Scan the data. Collect each line that contains the word "setCell".

● Dataset entries
================================

-- ==== Sys2Proof/Machine/Flags.lean ====
section
/-! DEFINITION. The ALU and the one flag. The core has no condition codes (spec/10_state.md R17): the two tests the
conditional branches make are of register 0 itself (spec/43_control_transfer.md R132, R133), and the only flag is
`halted` (R15). Arithmetic is computed exactly on integers and reduced by `wrap` at the end (spec/42_arithmetic_logic.md
R124). -/

namespace Sys2Proof.Machine

/-- ADD's result, `wrap(x + y)` (R120). -/
def aluAdd (x y : Word) : Word := wrap (signed x + signed y)

/-- SUB's result, `wrap(x - y)` (R121). -/
def aluSub (x y : Word) : Word := wrap (signed x - signed y)

/-- AND's result, bit by bit (R122). -/
def aluAnd (x y : Word) : Word := x &&& y

/-- OR's result, bit by bit (R123). -/
def aluOr (x y : Word) : Word := x ||| y

/-- The zero test of register 0 (R132). -/
def State.zeroTest (s : State) : Bool := decide (signed (s.reg 0) = 0)

/-- The sign test of register 0 (R133). -/
def State.negTest (s : State) : Bool := decide (signed (s.reg 0) < 0)

/-- `halted <- true` (R141). -/
def State.setHalted (s : State) : State := { s with halted := true }

end Sys2Proof.Machine
end

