-- ==== Sys2Proof/Machine/Operands.lean ====
section
/-! DEFINITION. The operand forms: a register field, a data address, a branch target, each with its validity predicate
(spec/40_execution_cycle.md R93 to R95), and the all-or-nothing rule (R97) said once for each shape of instruction. An
operand resolves to an index that exists or to nothing, so no meaning can touch a register or cell that is not there. -/

namespace Sys2Proof.Machine

/-- `RegValid(r)`: `r < N`, unsigned (R93). -/
def regValid (r : RegField) : Bool := decide (r.toNat < Config.numRegs)

/-- `AddrValid(a)`: `0 <= a < M`, signed (R94). -/
def addrValid (a : Int) : Bool := decide (0 ≤ a) && decide (a < Config.memCells)

/-- `TargetValid(t)`: `0 <= t < PROG_LEN`, signed (R95). -/
def State.targetValid (s : State) (t : Int) : Bool := decide (0 ≤ t) && decide (t < s.progLen)

/-- The register a field names, if it names one (spec/30_encoding.md R55). -/
def regIndex (r : RegField) : Option (Fin Config.numRegs) :=
  if h : r.toNat < Config.numRegs then some ⟨r.toNat, h⟩ else none

/-- The cell an address names, if there is one (spec/20_memory.md R32). -/
def addrIndex (a : Int) : Option (Fin Config.memCells) :=
  if h : 0 ≤ a ∧ a.toNat < Config.memCells then some ⟨a.toNat, h.2⟩ else none

/-- Write `v` to the register `ra` names, then advance. With an invalid register only the advance happens (R97). -/
def State.writeDest (s : State) (ra : RegField) (v : Word) : State :=
  match regIndex ra with
  | some d => (s.setReg d v).advance
  | none => s.advance

/-- Load: a register field and an address (spec/41_data_movement.md R111). -/
def State.loadCell (s : State) (ra : RegField) (imm : Int) : State :=
  match regIndex ra, addrIndex imm with
  | some d, some a => (s.setReg d (s.cell a)).advance
  | _, _ => s.advance

/-- Store: a register field and an address (R112). -/
def State.storeCell (s : State) (ra : RegField) (imm : Int) : State :=
  match regIndex ra, addrIndex imm with
  | some r, some a => (s.setCell a (s.reg r)).advance
  | _, _ => s.advance

/-- One source register, one destination register (R113). -/
def State.unary (s : State) (ra rb : RegField) : State :=
  match regIndex ra, regIndex rb with
  | some d, some a => (s.setReg d (s.reg a)).advance
  | _, _ => s.advance

/-- Two source registers, one destination register: both reads see the old state, the write comes last (R98). -/
def State.binary (s : State) (f : Word → Word → Word) (ra rb rc : RegField) : State :=
  match regIndex ra, regIndex rb, regIndex rc with
  | some d, some a, some b => (s.setReg d (f (s.reg a) (s.reg b))).advance
  | _, _, _ => s.advance

/-- A branch is taken iff its condition holds and its target is valid; a taken branch does not increment afterwards
(spec/43_control_transfer.md R130). -/
def State.branchIf (s : State) (condition : Bool) (imm : Int) : State :=
  if condition && s.targetValid imm then s.setPc (wrap imm) else s.advance

end Sys2Proof.Machine
end

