-- ==== Sys2Proof/Machine/Session.lean ====
section
/-! DEFINITION. The host around the core: the four phases of a run, the host's moves and the report
(spec/70_reset_and_hazards.md R171 to R175). The phase is the host's and no part of the core's state
(spec/10_state.md R17, R21): the move `start` touches no core state (R175). -/

namespace Sys2Proof.Machine

/-- The four phases (R171). `reset` is the phase before the host has reset the core. -/
inductive Phase where
  | reset | load | run | report
  deriving DecidableEq, Repr

/-- What the loader has seeded since the last reset: nothing yet, a whole set, or the cells written through the seed port
one by one, whose addresses the port remembers. -/
inductive Seeding where
  | none
  | set
  | port (cells : List (BitVec 5))
  deriving DecidableEq, Repr

/-- The core, the phase its host is in, and what the loader has done since the last reset: loading and seeding happen once
(R171). -/
structure System where
  phase : Phase
  core : State
  loaded : Bool
  seeding : Seeding
  deriving DecidableEq, Repr

/-- The moves of the host that change something (R175). -/
inductive HostMove where
  /-- Reset, allowed at any time (R170). -/
  | reset
  /-- Write the program store with these words; `PROG_LEN` is their number (R172). -/
  | loadWords (words : List InstrWord)
  /-- Assemble these lines and write the program store with their words (R172). -/
  | loadSource (prefixes : List Char) (lines : List Line)
  /-- Seed these cells (R173). -/
  | seed (pairs : List (Int × Int))
  /-- End the LOAD phase (R175). -/
  | start
  deriving DecidableEq, Repr

/-- The program store holds `words` (R172). A program longer than `M` is refused. -/
def State.loadProgram (s : State) (words : List InstrWord) : Host.Outcome State Fault Refusal :=
  if words.length ≤ Config.memCells then .next { s with prog := words } else .refused .programTooLong

/-- The words of a list of lines; `none` if the assembler refuses one of them. -/
def assembleLines (prefixes : List Char) (lines : List Line) : Option (List InstrWord) :=
  lines.mapM (assemble prefixes)

/-- The loader's duty for seed pairs: every address a cell, every value in range, addresses distinct (R173). -/
def seedsValid (pairs : List (Int × Int)) : Bool :=
  pairs.all (fun p => addrValid p.1 && immFits p.2) && decide ((pairs.map (fun p => p.1)).Nodup)

/-- `Mem[address] <- value` for each pair in turn (R173). -/
def State.writeSeeds (s : State) (pairs : List (Int × Int)) : State :=
  match pairs with
  | [] => s
  | p :: rest =>
    match addrIndex p.1 with
    | some a => State.writeSeeds (s.setCell a (wrap p.2)) rest
    | none => State.writeSeeds s rest

/-- Seeding (R173). A set that breaks the loader's duty is refused whole. -/
def State.seedMemory (s : State) (pairs : List (Int × Int)) : Host.Outcome State Fault Refusal :=
  if seedsValid pairs then .next (s.writeSeeds pairs) else .refused .badSeeds

/-- Load source text: assemble, then load. -/
def State.loadSource (s : State) (prefixes : List Char) (lines : List Line) :
    Host.Outcome State Fault Refusal :=
  match assembleLines prefixes lines with
  | some words => s.loadProgram words
  | none => .refused .literalOutOfRange

/-- The core after a move of the loader, the phase as before. -/
def System.withCore (y : System) (o : Host.Outcome State Fault Refusal) :
    Host.Outcome System Fault Refusal :=
  match o with
  | .next s => .next { y with core := s }
  | .fault f => .fault f
  | .refused r => .refused r

/-- The core after a reset that comes later than power-on: every state element at its reset value (R170), and the
program store, which the core does not reset (spec/10_state.md R22), as the loader left it. Log entry 7. -/
def State.resetAgain (s : State) : State := { State.reset with prog := s.prog }

/-- The system after its one load of a program (R171). DESIGN CHOICE: a second load is refused; log entry 11. -/
def System.loadOnce (y : System) (o : Host.Outcome State Fault Refusal) : Host.Outcome System Fault Refusal :=
  if y.loaded then .refused .alreadyLoaded else { y with loaded := true }.withCore o

/-- The system after its one seeding with a whole set (R171, R173). DESIGN CHOICE: a second seeding is refused; log entry
11. -/
def System.seedOnce (y : System) (pairs : List (Int × Int)) : Host.Outcome System Fault Refusal :=
  match y.seeding with
  | .none => { y with seeding := .set }.withCore (y.core.seedMemory pairs)
  | .set => .refused .alreadySeeded
  | .port _ => .refused .alreadySeeded

/-- A move of the host (R175): reset at any time, the loader's moves and `start` in the LOAD phase only. DESIGN CHOICE: any
other move is refused; log entry 11. -/
def System.hostMove (y : System) (m : HostMove) : Host.Outcome System Fault Refusal :=
  match m, y.phase with
  | .reset, _ => .next { phase := .load, core := y.core.resetAgain, loaded := false, seeding := .none }
  | .loadWords words, .load => y.loadOnce (y.core.loadProgram words)
  | .loadSource prefixes lines, .load => y.loadOnce (y.core.loadSource prefixes lines)
  | .seed pairs, .load => y.seedOnce pairs
  | .start, .load => .next { y with phase := .run }
  | _, _ => .refused .outOfPhase

/-- One turn of the system with the host quiet: in the RUN phase the core steps, and when it has reached a terminal
state the REPORT phase begins (R171, R174). In the other phases the core stands still. -/
def System.tick (y : System) : Host.Outcome System Fault Refusal :=
  match y.phase with
  | .run =>
    match y.core.status with
    | .running => y.withCore (step y.core)
    | .halted => .next { y with phase := .report }
    | .outOfRange => .next { y with phase := .report }
  | .reset => .next y
  | .load => .next y
  | .report => .next y

/-- What the core hands back (R174): the registers and the memory in index order and the trace, and, exposed by the spec
beside them, the final `pc`, `halted` and status. DESIGN CHOICE: the diagnostic events are handed back too, log entry 8;
R174 does not list them, spec/44_system.md R143 counts the channel among what the host reads after the run. -/
structure Report where
  registers : List Word
  memory : List Word
  trace : List TraceEntry
  pc : Word
  halted : Bool
  status : Status
  diag : List Malformed
  deriving DecidableEq, Repr

/-- The report read off a state. -/
def State.report (s : State) : Report where
  registers := s.regs.toList
  memory := (List.range Config.memCells).map (fun a => s.mem.read a)
  trace := s.trace
  pc := s.pc
  halted := s.halted
  status := s.status
  diag := s.diag

/-- Reading the results, in the REPORT phase only (R175). -/
def System.readResults (y : System) : Host.Outcome Report Fault Refusal :=
  match y.phase with
  | .report => .next y.core.report
  | .reset => .refused .outOfPhase
  | .load => .refused .outOfPhase
  | .run => .refused .outOfPhase

end Sys2Proof.Machine
end

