/-! The line of an instruction assembles back to it. -/

/-- The tokens make a line of the instruction: the Tokenizer finds them as they stand, and the assembler reads the
instruction from them. -/
structure Spells (prefixes : List Char) (ts : List Token) (i : Instr) : Prop where
  clean : ∀ t ∈ ts, CleanToken t
  assembles : assembleTokens prefixes ts = some i

theorem Spells.assemble_joinTokens {prefixes : List Char} {ts : List Token} {i : Instr} (h : Spells prefixes ts i) :
    assemble prefixes (joinTokens ts) = some (encodeCanonical i) := by
  rw [assemble, assembleInstr, tokenize_joinTokens h.clean, h.assembles, Option.map_some]

theorem aluTokens_eq_some {m : Mnemonic} {ra rb rc : RegField} {ts : List Token} (h : aluTokens m ra rb rc = some ts) :
    ∃ a b c, registerToken ra = some a ∧ registerToken rb = some b ∧ registerToken rc = some c ∧
      ts = [m.spelling, a, b, c] := by
  unfold aluTokens at h
  split at h
  · next a b c ha hb hc => exact ⟨a, b, c, ha, hb, hc, (Option.some.inj h).symm⟩
  · cases h

theorem spells_instrTokens {prefixes : List Char} {i : Instr} {ts : List Token} (hcap : ∀ c ∈ prefixes, IsCapital c)
    (hw : i.wellFormed = true) (h : instrTokens prefixes i = some ts) : Spells prefixes ts i := by
  cases i with
  | loadLit ra imm =>
    obtain ⟨r, hr, rfl⟩ := Option.map_eq_some_iff.1 h
    refine ⟨by simp [cleanToken_of_registerToken hr], ?_⟩
    change assembleLoad prefixes r (numberToken imm) = _
    have hfits : immFits imm = true := hw
    simp [assembleLoad, litValue_numberToken hfits, hfits, regOperand_of_registerToken hr]
  | loadMem ra imm =>
    simp only [instrTokens] at h
    split at h
    · next r a hr ha =>
      obtain ⟨p, hp, rfl⟩ := loadAddrToken_eq_some.1 ha
      obtain rfl := Option.some.inj h
      have hmem : p ∈ prefixes := List.mem_of_mem_head? hp
      refine ⟨by simp [cleanToken_of_registerToken hr, cleanToken_prefixed (hcap p hmem)], ?_⟩
      change assembleLoad prefixes r (p :: numberToken imm) = _
      simp [assembleLoad, isLiteral_prefixed (hcap p hmem), addrOperand_prefixed hmem hw,
        regOperand_of_registerToken hr]
    · cases h
  | store ra imm =>
    obtain ⟨r, hr, rfl⟩ := Option.map_eq_some_iff.1 h
    refine ⟨by simp [cleanToken_of_registerToken hr], ?_⟩
    change some (Instr.store (regOperand r) (addrOperand prefixes (numberToken imm))) = _
    rw [regOperand_of_registerToken hr, addrOperand_numberToken hcap hw]
  | move ra rb =>
    simp only [instrTokens] at h
    split at h
    · next a b ha hb =>
      obtain rfl := Option.some.inj h
      refine ⟨by simp [cleanToken_of_registerToken ha, cleanToken_of_registerToken hb], ?_⟩
      rw [← regOperand_of_registerToken ha, ← regOperand_of_registerToken hb]
      rfl
    · cases h
  | add ra rb rc | sub ra rb rc | and ra rb rc | or ra rb rc =>
    obtain ⟨a, b, c, ha, hb, hc, rfl⟩ := aluTokens_eq_some h
    refine ⟨by simp [cleanToken_of_registerToken ha, cleanToken_of_registerToken hb,
      cleanToken_of_registerToken hc], ?_⟩
    rw [← regOperand_of_registerToken ha, ← regOperand_of_registerToken hb, ← regOperand_of_registerToken hc]
    rfl
  | branch imm | bezero imm | bneg imm =>
    obtain rfl := Option.some.inj h
    refine ⟨by simp, ?_⟩
    nth_rw 2 [← addrOperand_numberToken hcap hw]
    rfl
  | nop | halt | unrec0 =>
    obtain rfl := Option.some.inj h
    exact ⟨by simp, rfl⟩
  | unrecE | unrecF => cases h

/-! Which words have a line. -/

theorem isSome_aluTokens (m : Mnemonic) (ra rb rc : RegField) :
    (aluTokens m ra rb rc).isSome = true ↔
      (registerToken ra).isSome = true ∧ (registerToken rb).isSome = true ∧ (registerToken rc).isSome = true := by
  unfold aluTokens
  cases registerToken ra <;> cases registerToken rb <;> cases registerToken rc <;> simp

/-- An instruction of a row that `Encode` writes has a line iff each register field it uses has a token and, for the
memory form of LOAD, `ADDR_PREFIXES` is not empty. -/
theorem isSome_instrTokens (prefixes : List Char) {o : Op} (hE : o.code ≠ 0xE#4) (hF : o.code ≠ 0xF#4)
    (ra rb rc : RegField) (imm : Int) :
    (instrTokens prefixes (o.instr ra rb rc imm)).isSome = true ↔
      (o.kind.format.usesRa = true → (registerToken ra).isSome = true) ∧
      (o.kind.format.usesRb = true → (registerToken rb).isSome = true) ∧
      (o.kind.format.usesRc = true → (registerToken rc).isSome = true) ∧
      (o.kind = .loadm → prefixes ≠ []) := by
  cases o with
  | loadMem =>
    cases hr : registerToken ra <;> cases prefixes <;>
      simp [Op.instr, instrTokens, loadAddrToken, hr, Op.kind, Kind.format, Format.usesRa, Format.usesRb, Format.usesRc]
  | move =>
    cases hr : registerToken ra <;> cases hr' : registerToken rb <;>
      simp [Op.instr, instrTokens, hr, hr', Op.kind, Kind.format, Format.usesRa, Format.usesRb, Format.usesRc]
  | loadLit | store | add | sub | and | or | branch | bezero | bneg | nop | halt | unrec0 =>
    simp [Op.instr, instrTokens, isSome_aluTokens, Op.kind, Kind.format, Format.usesRa, Format.usesRb, Format.usesRc]
  | unrecE => exact absurd rfl hE
  | unrecF => exact absurd rfl hF

theorem disassemble_eq_some {prefixes : List Char} {w : InstrWord} {line : Line} :
    disassemble prefixes w = some line ↔
      encodeCanonical (decode w) = w ∧ ∃ ts, instrTokens prefixes (decode w) = some ts ∧ joinTokens ts = line := by
  unfold disassemble
  split <;> simp [*]

theorem isSome_disassemble (prefixes : List Char) (w : InstrWord) :
    (disassemble prefixes w).isSome = true ↔
      encodeCanonical (decode w) = w ∧ (instrTokens prefixes (decode w)).isSome = true := by
  simp [Option.isSome_iff_exists, disassemble_eq_some]

/-- Settles O60: a word with a line is the canonical word of its instruction, whose line spells it. -/
theorem disassemblyAssemblesBack : Obligations.DisassemblyAssemblesBack := by
  refine fun prefixes hcap => ⟨fun w line h => ?_, fun w => ?_⟩
  · obtain ⟨hw, ts, hts, rfl⟩ := disassemble_eq_some.1 h
    rw [(spells_instrTokens hcap (decodeYieldsWellFormed w) hts).assemble_joinTokens, hw]
  · obtain ⟨-, -, hcanonical⟩ := canonicalEncoderRoundTrip
    have hkind : (decode w).kind = (Op.ofCode (opcodeField w)).kind := by rw [Instr.kind, op_decode]
    rw [isSome_disassemble, hcanonical, and_assoc, and_assoc, hkind]
    refine and_congr_right fun _ => and_congr_right fun hE => and_congr_right fun hF => ?_
    rw [decode_eq_instr, isSome_instrTokens prefixes (by rwa [Op.code_ofCode]) (by rwa [Op.code_ofCode])]
    simp only [isSome_registerToken]

end Sys2Proof.Machine
end

section
/-! PROOFS of the family spec/70_reset_and_hazards.md, the phases: which move of the host each phase allows and what the
move does there (R171, R175), the ports that are moves (R176), and the report (R174). -/

namespace Sys2Proof.Machine

/-! The host's moves, each in the LOAD phase, and any but reset outside it (R175). -/

section Moves

variable {y : System}

theorem System.hostMove_of_not_load {m : HostMove} (hm : m ≠ .reset) (hphase : y.phase ≠ .load) :
    y.hostMove m = .refused .outOfPhase := by
  unfold System.hostMove
  split
  case h_1 => exact absurd rfl hm
  case h_6 => rfl
  all_goals next hload => exact absurd hload hphase

/-- A move other than reset that is not refused was made in the LOAD phase. -/
theorem System.phase_of_hostMove {z : System} {m : HostMove} (hm : m ≠ .reset) (h : y.hostMove m = .next z) :
    y.phase = .load := by
  by_contra hphase
  rw [System.hostMove_of_not_load hm hphase] at h
  cases h

theorem System.hostMove_start (hphase : y.phase = .load) : y.hostMove .start = .next { y with phase := .run } := by
  simp [System.hostMove, hphase]

theorem System.hostMove_loadWords (hphase : y.phase = .load) (words : List InstrWord) :
    y.hostMove (.loadWords words) = y.loadOnce (y.core.loadProgram words) := by
  simp [System.hostMove, hphase]

theorem System.hostMove_loadSource (hphase : y.phase = .load) (prefixes : List Char) (lines : List Line) :
    y.hostMove (.loadSource prefixes lines) = y.loadOnce (y.core.loadSource prefixes lines) := by
  simp [System.hostMove, hphase]

theorem System.hostMove_seed (hphase : y.phase = .load) (pairs : List (Int × Int)) :
    y.hostMove (.seed pairs) = y.seedOnce pairs := by
  simp [System.hostMove, hphase]

/-! The one load (R171, R172): the first completes or is refused as the core's own load is, a second is refused. -/

theorem System.loadOnce_of_next (hfirst : y.loaded = false) (s : State) :
    y.loadOnce (.next s) = .next { y with loaded := true, core := s } := by
  simp [System.loadOnce, hfirst, System.withCore]

theorem System.loadOnce_of_refused (hfirst : y.loaded = false) (r : Refusal) :
    y.loadOnce (.refused r) = .refused r := by
  simp [System.loadOnce, hfirst, System.withCore]

theorem System.loadOnce_of_loaded (hloaded : y.loaded = true) (o : Host.Outcome State Fault Refusal) :
    y.loadOnce o = .refused .alreadyLoaded := if_pos hloaded

/-- The load of source text is the load of the words its lines assemble to. -/
theorem State.loadSource_of_some {s : State} {prefixes : List Char} {lines : List Line} {words : List InstrWord}
    (h : lines.mapM (assemble prefixes) = some words) : s.loadSource prefixes lines = s.loadProgram words := by
  simp [State.loadSource, assembleLines, h]

theorem State.loadSource_of_none {s : State} {prefixes : List Char} {lines : List Line}
    (h : lines.mapM (assemble prefixes) = none) : s.loadSource prefixes lines = .refused .literalOutOfRange := by
  simp [State.loadSource, assembleLines, h]

theorem System.loadOnce_of_fits (hfirst : y.loaded = false) {words : List InstrWord} (hfits : words.length ≤ 32) :
    y.loadOnce (y.core.loadProgram words) =
      .next { y with loaded := true, core := { y.core with prog := words } } := by
  rw [State.loadProgram, if_pos hfits, System.loadOnce_of_next hfirst]

theorem System.loadOnce_of_too_long (hfirst : y.loaded = false) {words : List InstrWord} (hlong : 32 < words.length) :
    y.loadOnce (y.core.loadProgram words) = .refused .programTooLong := by
  rw [State.loadProgram, if_neg hlong.not_ge, System.loadOnce_of_refused hfirst]

/-! The one seeding (R171, R173), with a whole set or pulse by pulse. -/

theorem System.seedOnce_first (hfirst : y.seeding = .none) (pairs : List (Int × Int)) :
    y.seedOnce pairs = { y with seeding := .set }.withCore (y.core.seedMemory pairs) := by
  simp [System.seedOnce, hfirst]

theorem System.seedOnce_of_seeded (hseeded : y.seeding ≠ .none) (pairs : List (Int × Int)) :
    y.seedOnce pairs = .refused .alreadySeeded := by
  unfold System.seedOnce
  split
  · next h => exact absurd h hseeded
  · rfl
  · rfl

variable (addr : BitVec 5) (data : Word)

theorem System.seedPort_in_load (hphase : y.phase = .load) : y.seedPort true addr data = y.seedInLoad addr data := by
  simp [System.seedPort, hphase]

theorem System.seedPort_of_not_load (hphase : y.phase ≠ .load) :
    y.seedPort true addr data = .refused .outOfPhase := by
  unfold System.seedPort
  rw [if_pos rfl]
  cases hp : y.phase with
  | load => exact absurd hp hphase
  | reset | run | report => rfl

/-- A pulse goes on with the seeding that the pulses before it began. -/
theorem System.seedInLoad_eq_seedCell {cells : List (BitVec 5)}
    (h : (y.seeding = .none ∧ cells = []) ∨ y.seeding = .port cells) :
    y.seedInLoad addr data = y.seedCell cells addr data := by
  rcases h with ⟨hnone, rfl⟩ | hport
  · simp [System.seedInLoad, hnone]
  · simp [System.seedInLoad, hport]

theorem System.seedCell_of_new {cells : List (BitVec 5)} (hnew : addr ∉ cells) : ∃ m,
    y.seedCell cells addr data =
      .next { y with seeding := .port (addr :: cells), core := { y.core with mem := m } } ∧
    m.read addr.toNat = data ∧ ∀ b : Nat, b ≠ addr.toNat → m.read b = y.core.mem.read b :=
  ⟨y.core.mem.write addr.toNat data, if_neg hnew, Memory.read_write_self _ _ _,
    fun _ hb => Memory.read_write_ne hb.symm _ _⟩

/-! A loader move that completes, read backwards. -/

/-- It writes the program store or the memory, and no other state of the core. -/
theorem System.hostMove_loader_frame {z : System} {m : HostMove} (hreset : m ≠ .reset) (hstart : m ≠ .start)
    (h : y.hostMove m = .next z) : z.phase = .load ∧ z.core.regs = y.core.regs ∧ z.core.pc = y.core.pc ∧
      z.core.halted = y.core.halted ∧ z.core.trace = y.core.trace ∧ z.core.diag = y.core.diag := by
  have hphase : y.phase = .load := System.phase_of_hostMove hreset h
  cases m with
  | reset => exact absurd rfl hreset
  | start => exact absurd rfl hstart
  | loadWords words =>
    rw [System.hostMove_loadWords hphase] at h
    obtain ⟨-, s, hs, rfl⟩ := System.loadOnce_next h
    obtain ⟨rfl, -⟩ := State.loadProgram_next hs
    exact ⟨hphase, rfl, rfl, rfl, rfl, rfl⟩
  | loadSource prefixes lines =>
    rw [System.hostMove_loadSource hphase] at h
    obtain ⟨-, s, hs, rfl⟩ := System.loadOnce_next h
    obtain ⟨words, rfl, -⟩ := State.loadSource_next hs
    exact ⟨hphase, rfl, rfl, rfl, rfl, rfl⟩
  | seed pairs =>
    rw [System.hostMove_seed hphase] at h
    obtain ⟨-, -, rfl⟩ := System.seedOnce_next h
    obtain ⟨m, hm⟩ := State.writeSeeds_frame pairs y.core
    rw [hm]
    exact ⟨hphase, rfl, rfl, rfl, rfl, rfl⟩

/-- A load that completes is the first. -/
theorem System.loaded_of_loadOnce {z : System} {o : Host.Outcome State Fault Refusal} (h : y.loadOnce o = .next z) :
    y.loaded = false ∧ z.loaded = true := by
  obtain ⟨hfirst, s, -, rfl⟩ := System.loadOnce_next h
  exact ⟨hfirst, rfl⟩

theorem System.seeding_of_seedOnce {z : System} {pairs : List (Int × Int)} (h : y.seedOnce pairs = .next z) :
    y.seeding = .none ∧ z.seeding = .set := by
  obtain ⟨hfirst, -, rfl⟩ := System.seedOnce_next h
  exact ⟨hfirst, rfl⟩
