-- ==== Sys2Proof/Word.lean ====
section
/-! DEFINITION. The machine's words: 32-bit register values and addresses, bytes, and the 64-bit cycle count (rules R4, R6). -/

namespace Sys2Proof

/-- A 32-bit word: a register value, a virtual or a physical address, an instruction word (rules R4, R6). -/
abbrev Word := BitVec 32

/-- One byte of memory (rule R61: all memory is byte-addressable). -/
abbrev Byte := BitVec 8

/-- The global cycle counter's width (rule R35). -/
abbrev CycleCount := BitVec 64

end Sys2Proof
end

================================

● EXERCISE OUTPUT
  | some r, some a => (s.setCell a (s.reg r)).advance
    | some a => State.writeSeeds (s.setCell a (wrap p.2)) rest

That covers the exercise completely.